> WORK ITEM: Word for word, set down every line of the entries below from the line with "if v.phase = .priming" to the line with "computed over the", including both, and no other line.

> DATA TO PROCESS:

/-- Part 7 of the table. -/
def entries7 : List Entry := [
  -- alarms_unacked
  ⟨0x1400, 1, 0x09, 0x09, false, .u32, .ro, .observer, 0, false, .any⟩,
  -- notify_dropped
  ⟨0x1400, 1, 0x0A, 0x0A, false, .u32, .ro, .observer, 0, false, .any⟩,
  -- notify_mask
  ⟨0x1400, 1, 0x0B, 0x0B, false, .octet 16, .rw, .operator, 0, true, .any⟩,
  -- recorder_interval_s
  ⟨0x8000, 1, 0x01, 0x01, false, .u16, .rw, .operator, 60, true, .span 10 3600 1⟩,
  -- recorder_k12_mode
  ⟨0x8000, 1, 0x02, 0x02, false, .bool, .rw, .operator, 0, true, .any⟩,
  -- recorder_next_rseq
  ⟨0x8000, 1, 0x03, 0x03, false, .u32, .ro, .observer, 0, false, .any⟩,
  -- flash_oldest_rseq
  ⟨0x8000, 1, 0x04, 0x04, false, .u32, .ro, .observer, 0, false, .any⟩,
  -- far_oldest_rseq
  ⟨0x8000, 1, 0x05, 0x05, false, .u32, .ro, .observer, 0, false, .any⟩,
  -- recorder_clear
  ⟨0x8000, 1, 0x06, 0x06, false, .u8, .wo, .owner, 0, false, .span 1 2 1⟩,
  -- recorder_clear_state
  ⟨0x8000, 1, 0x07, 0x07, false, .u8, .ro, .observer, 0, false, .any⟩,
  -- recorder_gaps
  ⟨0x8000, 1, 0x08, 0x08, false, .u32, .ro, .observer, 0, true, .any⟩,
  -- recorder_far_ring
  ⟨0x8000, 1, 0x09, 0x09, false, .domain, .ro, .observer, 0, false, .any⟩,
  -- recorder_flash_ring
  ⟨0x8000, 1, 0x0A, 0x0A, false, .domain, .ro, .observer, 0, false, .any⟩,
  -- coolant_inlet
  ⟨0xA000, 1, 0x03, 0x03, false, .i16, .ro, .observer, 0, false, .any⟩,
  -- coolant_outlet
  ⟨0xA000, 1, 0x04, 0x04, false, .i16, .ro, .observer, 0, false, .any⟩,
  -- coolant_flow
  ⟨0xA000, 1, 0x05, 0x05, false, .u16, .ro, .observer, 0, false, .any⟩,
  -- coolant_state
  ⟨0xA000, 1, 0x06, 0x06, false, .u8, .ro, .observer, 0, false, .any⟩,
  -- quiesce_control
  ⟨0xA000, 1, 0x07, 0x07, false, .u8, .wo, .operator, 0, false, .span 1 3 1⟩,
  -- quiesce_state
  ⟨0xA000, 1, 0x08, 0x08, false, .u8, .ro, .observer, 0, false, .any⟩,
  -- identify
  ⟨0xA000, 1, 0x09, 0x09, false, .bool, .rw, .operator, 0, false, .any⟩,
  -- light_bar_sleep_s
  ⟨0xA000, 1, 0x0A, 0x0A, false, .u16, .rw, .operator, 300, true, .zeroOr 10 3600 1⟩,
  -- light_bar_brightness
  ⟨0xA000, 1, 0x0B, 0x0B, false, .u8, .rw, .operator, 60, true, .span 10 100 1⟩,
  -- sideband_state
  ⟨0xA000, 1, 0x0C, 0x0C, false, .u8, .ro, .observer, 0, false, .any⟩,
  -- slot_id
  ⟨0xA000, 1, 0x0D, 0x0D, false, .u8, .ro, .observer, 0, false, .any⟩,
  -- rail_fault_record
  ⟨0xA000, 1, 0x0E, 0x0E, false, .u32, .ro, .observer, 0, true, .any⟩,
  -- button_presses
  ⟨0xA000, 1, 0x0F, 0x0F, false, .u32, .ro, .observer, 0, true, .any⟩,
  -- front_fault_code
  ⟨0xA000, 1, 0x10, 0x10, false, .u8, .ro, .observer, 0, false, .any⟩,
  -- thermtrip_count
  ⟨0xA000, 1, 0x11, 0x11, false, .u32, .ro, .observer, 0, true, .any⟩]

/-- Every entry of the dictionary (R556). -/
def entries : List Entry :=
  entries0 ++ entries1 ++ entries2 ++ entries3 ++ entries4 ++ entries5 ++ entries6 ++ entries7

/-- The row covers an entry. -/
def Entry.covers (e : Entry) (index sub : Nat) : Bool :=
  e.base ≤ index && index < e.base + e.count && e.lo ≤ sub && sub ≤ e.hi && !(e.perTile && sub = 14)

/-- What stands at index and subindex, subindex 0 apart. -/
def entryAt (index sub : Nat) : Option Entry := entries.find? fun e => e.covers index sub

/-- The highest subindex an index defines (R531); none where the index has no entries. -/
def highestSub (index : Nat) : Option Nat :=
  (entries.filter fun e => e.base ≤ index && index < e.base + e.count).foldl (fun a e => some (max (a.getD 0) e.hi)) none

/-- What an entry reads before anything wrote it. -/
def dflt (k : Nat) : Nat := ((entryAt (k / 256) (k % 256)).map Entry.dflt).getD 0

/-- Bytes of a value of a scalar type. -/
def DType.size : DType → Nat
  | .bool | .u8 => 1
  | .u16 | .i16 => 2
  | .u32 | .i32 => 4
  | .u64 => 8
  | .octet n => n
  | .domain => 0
* * *
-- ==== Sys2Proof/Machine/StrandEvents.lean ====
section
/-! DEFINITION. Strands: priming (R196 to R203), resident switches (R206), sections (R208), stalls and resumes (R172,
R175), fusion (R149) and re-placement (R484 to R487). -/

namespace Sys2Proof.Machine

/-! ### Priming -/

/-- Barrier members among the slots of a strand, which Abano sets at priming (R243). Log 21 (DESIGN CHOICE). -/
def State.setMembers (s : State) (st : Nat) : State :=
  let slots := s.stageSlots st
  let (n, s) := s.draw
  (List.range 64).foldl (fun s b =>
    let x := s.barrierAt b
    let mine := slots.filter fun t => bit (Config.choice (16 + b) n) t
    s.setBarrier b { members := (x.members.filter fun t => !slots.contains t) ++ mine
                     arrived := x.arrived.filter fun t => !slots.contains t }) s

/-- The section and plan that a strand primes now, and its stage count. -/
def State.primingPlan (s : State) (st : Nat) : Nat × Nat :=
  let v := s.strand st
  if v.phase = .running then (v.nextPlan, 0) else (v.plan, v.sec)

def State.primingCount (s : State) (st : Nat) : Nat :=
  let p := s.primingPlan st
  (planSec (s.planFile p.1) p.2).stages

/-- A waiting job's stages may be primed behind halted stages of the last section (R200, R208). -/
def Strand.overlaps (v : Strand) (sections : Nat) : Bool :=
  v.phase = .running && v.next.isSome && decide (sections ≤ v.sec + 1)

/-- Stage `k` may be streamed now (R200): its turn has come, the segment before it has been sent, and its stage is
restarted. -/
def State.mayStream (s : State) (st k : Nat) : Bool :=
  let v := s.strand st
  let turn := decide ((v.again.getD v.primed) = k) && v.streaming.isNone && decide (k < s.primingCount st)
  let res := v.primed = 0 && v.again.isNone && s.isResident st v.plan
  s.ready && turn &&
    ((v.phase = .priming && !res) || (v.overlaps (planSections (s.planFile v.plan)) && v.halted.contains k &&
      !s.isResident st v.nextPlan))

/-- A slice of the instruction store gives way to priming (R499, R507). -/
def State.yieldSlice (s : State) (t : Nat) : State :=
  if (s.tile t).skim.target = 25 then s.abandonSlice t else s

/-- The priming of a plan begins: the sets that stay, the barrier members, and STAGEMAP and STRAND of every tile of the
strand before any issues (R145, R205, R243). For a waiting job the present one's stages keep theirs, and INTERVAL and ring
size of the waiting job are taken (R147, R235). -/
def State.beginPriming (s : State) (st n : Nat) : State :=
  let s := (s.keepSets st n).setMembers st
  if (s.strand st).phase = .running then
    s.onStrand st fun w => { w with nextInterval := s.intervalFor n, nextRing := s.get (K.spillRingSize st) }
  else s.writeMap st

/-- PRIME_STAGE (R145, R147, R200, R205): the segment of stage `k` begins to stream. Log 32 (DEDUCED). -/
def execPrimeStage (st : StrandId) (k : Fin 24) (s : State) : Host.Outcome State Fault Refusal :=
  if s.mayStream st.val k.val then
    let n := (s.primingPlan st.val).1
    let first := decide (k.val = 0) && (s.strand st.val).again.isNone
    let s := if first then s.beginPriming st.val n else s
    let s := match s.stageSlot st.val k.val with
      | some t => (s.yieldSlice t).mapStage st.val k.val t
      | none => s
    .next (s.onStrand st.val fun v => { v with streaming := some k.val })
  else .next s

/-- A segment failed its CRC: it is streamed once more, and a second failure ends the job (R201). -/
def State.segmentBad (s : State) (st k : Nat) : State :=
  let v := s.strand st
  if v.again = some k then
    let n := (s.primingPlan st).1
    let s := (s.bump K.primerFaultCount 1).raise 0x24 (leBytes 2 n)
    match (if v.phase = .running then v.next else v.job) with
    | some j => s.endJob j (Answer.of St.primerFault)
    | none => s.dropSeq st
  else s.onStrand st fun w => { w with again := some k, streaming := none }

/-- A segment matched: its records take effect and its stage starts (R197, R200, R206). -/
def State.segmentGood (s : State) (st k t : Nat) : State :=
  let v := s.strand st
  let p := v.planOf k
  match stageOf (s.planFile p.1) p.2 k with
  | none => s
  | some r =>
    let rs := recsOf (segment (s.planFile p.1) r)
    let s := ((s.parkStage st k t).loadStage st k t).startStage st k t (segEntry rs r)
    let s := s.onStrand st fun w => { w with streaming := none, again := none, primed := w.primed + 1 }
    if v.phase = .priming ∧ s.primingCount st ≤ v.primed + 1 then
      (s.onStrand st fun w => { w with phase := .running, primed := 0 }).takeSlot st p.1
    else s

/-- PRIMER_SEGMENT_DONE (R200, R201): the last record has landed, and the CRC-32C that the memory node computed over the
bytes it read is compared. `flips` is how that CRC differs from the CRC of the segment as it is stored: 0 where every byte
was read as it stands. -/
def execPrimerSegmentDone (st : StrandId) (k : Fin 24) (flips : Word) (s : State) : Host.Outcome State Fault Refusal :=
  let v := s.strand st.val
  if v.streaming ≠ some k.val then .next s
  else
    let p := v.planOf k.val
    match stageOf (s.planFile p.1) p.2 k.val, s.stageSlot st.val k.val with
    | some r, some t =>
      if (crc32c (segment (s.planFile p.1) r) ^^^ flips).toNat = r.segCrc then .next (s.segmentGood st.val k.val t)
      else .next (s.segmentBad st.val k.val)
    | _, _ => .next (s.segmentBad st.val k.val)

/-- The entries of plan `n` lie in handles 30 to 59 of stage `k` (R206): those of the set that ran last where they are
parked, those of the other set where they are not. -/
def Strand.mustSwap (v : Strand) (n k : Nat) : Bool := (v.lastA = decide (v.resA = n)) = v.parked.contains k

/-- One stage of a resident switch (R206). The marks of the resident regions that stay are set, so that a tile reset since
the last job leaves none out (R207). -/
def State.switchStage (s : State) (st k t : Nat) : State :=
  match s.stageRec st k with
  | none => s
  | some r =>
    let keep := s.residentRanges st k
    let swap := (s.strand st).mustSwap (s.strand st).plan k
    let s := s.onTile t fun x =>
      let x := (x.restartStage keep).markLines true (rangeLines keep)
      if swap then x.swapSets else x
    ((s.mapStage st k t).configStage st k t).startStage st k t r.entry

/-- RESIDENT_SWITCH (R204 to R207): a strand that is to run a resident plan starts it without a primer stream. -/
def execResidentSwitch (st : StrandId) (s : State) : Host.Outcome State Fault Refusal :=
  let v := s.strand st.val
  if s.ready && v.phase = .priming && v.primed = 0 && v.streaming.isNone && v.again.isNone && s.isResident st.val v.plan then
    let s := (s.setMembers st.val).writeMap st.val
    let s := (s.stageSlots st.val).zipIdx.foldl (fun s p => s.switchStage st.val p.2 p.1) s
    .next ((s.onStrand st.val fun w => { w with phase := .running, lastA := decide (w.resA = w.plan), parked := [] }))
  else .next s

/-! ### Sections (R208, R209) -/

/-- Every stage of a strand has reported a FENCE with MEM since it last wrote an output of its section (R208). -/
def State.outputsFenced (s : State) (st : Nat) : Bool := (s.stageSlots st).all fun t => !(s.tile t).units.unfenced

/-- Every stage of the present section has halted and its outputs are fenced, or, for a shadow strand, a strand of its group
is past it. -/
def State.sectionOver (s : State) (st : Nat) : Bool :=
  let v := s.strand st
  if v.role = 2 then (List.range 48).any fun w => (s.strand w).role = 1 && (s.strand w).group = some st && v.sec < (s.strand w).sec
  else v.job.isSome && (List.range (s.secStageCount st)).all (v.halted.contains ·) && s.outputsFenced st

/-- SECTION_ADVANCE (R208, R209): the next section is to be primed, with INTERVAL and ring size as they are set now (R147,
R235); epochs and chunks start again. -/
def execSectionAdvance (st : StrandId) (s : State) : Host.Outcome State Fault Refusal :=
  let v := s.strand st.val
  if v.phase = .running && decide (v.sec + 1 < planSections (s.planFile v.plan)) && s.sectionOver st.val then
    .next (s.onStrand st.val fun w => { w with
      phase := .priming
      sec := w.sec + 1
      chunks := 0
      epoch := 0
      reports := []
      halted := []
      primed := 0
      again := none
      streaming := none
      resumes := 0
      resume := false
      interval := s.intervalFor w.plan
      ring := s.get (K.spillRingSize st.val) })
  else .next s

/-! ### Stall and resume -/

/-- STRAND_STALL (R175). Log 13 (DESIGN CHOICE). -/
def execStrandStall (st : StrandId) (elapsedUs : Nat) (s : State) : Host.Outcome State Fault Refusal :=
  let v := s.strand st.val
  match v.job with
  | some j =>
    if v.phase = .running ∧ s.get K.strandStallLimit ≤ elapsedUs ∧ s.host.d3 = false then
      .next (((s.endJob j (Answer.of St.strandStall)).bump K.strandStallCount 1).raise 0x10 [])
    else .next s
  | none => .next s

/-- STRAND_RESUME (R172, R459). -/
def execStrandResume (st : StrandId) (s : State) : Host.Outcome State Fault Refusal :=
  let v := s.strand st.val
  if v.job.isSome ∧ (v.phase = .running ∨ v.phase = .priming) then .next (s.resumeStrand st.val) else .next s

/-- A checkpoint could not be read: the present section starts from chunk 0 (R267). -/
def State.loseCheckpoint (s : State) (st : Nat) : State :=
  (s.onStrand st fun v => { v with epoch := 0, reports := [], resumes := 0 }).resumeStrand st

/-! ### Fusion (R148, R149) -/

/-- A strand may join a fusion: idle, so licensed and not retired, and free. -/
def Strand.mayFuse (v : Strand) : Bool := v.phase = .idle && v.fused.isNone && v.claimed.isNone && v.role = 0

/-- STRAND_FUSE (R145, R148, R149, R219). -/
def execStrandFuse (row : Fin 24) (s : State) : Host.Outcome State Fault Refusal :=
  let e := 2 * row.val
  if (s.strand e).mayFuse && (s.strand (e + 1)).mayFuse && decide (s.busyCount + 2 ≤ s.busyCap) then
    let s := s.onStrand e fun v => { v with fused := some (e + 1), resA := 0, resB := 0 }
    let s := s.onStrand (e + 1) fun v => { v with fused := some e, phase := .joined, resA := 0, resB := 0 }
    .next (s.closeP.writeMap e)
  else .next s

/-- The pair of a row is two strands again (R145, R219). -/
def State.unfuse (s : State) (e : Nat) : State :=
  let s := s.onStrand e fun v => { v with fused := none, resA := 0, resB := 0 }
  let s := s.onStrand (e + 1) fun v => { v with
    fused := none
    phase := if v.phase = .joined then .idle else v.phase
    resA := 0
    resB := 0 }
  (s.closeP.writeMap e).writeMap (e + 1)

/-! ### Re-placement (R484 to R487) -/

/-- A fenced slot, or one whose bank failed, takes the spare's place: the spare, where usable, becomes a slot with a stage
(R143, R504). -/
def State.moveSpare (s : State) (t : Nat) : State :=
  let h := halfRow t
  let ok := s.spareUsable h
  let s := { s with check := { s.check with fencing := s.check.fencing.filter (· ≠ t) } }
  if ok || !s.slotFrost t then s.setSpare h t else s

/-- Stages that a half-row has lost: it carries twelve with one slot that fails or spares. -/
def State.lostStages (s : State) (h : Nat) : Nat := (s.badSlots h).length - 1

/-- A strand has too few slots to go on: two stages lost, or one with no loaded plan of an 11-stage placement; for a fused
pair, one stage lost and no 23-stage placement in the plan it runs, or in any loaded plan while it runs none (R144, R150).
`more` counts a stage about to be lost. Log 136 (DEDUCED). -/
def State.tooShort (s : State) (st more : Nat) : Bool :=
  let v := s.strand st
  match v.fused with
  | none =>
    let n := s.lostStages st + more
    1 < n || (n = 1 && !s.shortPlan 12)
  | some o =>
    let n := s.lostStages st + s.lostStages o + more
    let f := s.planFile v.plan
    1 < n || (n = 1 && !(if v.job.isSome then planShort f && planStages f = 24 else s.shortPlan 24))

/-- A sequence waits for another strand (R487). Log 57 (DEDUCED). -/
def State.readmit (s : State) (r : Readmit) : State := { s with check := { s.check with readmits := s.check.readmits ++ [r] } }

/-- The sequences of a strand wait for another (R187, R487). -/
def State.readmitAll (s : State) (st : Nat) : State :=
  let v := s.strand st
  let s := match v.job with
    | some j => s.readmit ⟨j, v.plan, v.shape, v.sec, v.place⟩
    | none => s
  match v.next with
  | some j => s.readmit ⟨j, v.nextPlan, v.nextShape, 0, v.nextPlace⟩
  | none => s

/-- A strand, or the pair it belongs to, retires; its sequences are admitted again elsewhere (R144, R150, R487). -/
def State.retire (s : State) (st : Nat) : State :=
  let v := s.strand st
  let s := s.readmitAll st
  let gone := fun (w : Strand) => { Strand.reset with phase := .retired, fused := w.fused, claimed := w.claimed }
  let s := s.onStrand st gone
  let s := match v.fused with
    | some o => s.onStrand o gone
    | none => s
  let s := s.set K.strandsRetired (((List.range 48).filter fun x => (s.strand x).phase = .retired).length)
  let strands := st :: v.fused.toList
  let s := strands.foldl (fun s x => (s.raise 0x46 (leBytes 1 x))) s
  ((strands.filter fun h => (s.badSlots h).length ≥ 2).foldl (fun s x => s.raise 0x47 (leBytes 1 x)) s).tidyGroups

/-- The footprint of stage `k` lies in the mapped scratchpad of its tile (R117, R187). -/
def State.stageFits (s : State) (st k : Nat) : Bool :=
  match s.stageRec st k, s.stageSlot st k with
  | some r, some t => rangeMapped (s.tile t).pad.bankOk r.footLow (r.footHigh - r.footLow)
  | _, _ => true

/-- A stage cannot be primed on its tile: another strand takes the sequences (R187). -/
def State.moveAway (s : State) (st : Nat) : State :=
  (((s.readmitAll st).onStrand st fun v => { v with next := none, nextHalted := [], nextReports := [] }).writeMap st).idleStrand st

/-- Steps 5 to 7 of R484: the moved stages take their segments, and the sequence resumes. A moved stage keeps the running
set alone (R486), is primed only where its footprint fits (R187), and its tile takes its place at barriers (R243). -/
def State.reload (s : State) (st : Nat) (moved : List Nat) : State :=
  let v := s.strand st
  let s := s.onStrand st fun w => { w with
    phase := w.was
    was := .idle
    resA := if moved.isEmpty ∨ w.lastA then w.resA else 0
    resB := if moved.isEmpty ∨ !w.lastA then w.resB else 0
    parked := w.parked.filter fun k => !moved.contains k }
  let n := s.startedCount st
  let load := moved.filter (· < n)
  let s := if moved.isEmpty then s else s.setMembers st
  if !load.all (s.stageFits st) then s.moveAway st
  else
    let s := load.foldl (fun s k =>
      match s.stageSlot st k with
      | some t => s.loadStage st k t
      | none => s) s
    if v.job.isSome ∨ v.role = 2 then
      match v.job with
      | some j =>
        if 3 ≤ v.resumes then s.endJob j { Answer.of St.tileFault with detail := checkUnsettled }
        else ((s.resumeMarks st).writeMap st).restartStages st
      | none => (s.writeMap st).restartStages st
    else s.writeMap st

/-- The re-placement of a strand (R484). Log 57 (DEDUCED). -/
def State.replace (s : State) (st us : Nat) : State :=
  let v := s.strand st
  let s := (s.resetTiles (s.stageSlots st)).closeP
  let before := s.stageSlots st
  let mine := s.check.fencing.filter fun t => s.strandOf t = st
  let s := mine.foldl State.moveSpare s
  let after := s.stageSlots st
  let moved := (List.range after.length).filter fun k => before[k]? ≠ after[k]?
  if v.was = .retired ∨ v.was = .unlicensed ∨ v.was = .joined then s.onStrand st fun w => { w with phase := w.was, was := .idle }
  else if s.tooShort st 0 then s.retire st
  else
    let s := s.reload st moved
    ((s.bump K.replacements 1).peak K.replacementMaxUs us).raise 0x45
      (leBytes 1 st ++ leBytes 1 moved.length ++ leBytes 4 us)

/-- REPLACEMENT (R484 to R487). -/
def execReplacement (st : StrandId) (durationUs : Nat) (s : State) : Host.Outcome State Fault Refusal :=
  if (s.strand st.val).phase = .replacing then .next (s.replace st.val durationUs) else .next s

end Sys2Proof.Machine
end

> SOLUTION TO THIS EXERCISE:
    if v.phase = .priming ∧ s.primingCount st ≤ v.primed + 1 then
      (s.onStrand st fun w => { w with phase := .running, primed := 0 }).takeSlot st p.1
    else s

/-- PRIMER_SEGMENT_DONE (R200, R201): the last record has landed, and the CRC-32C that the memory node computed over the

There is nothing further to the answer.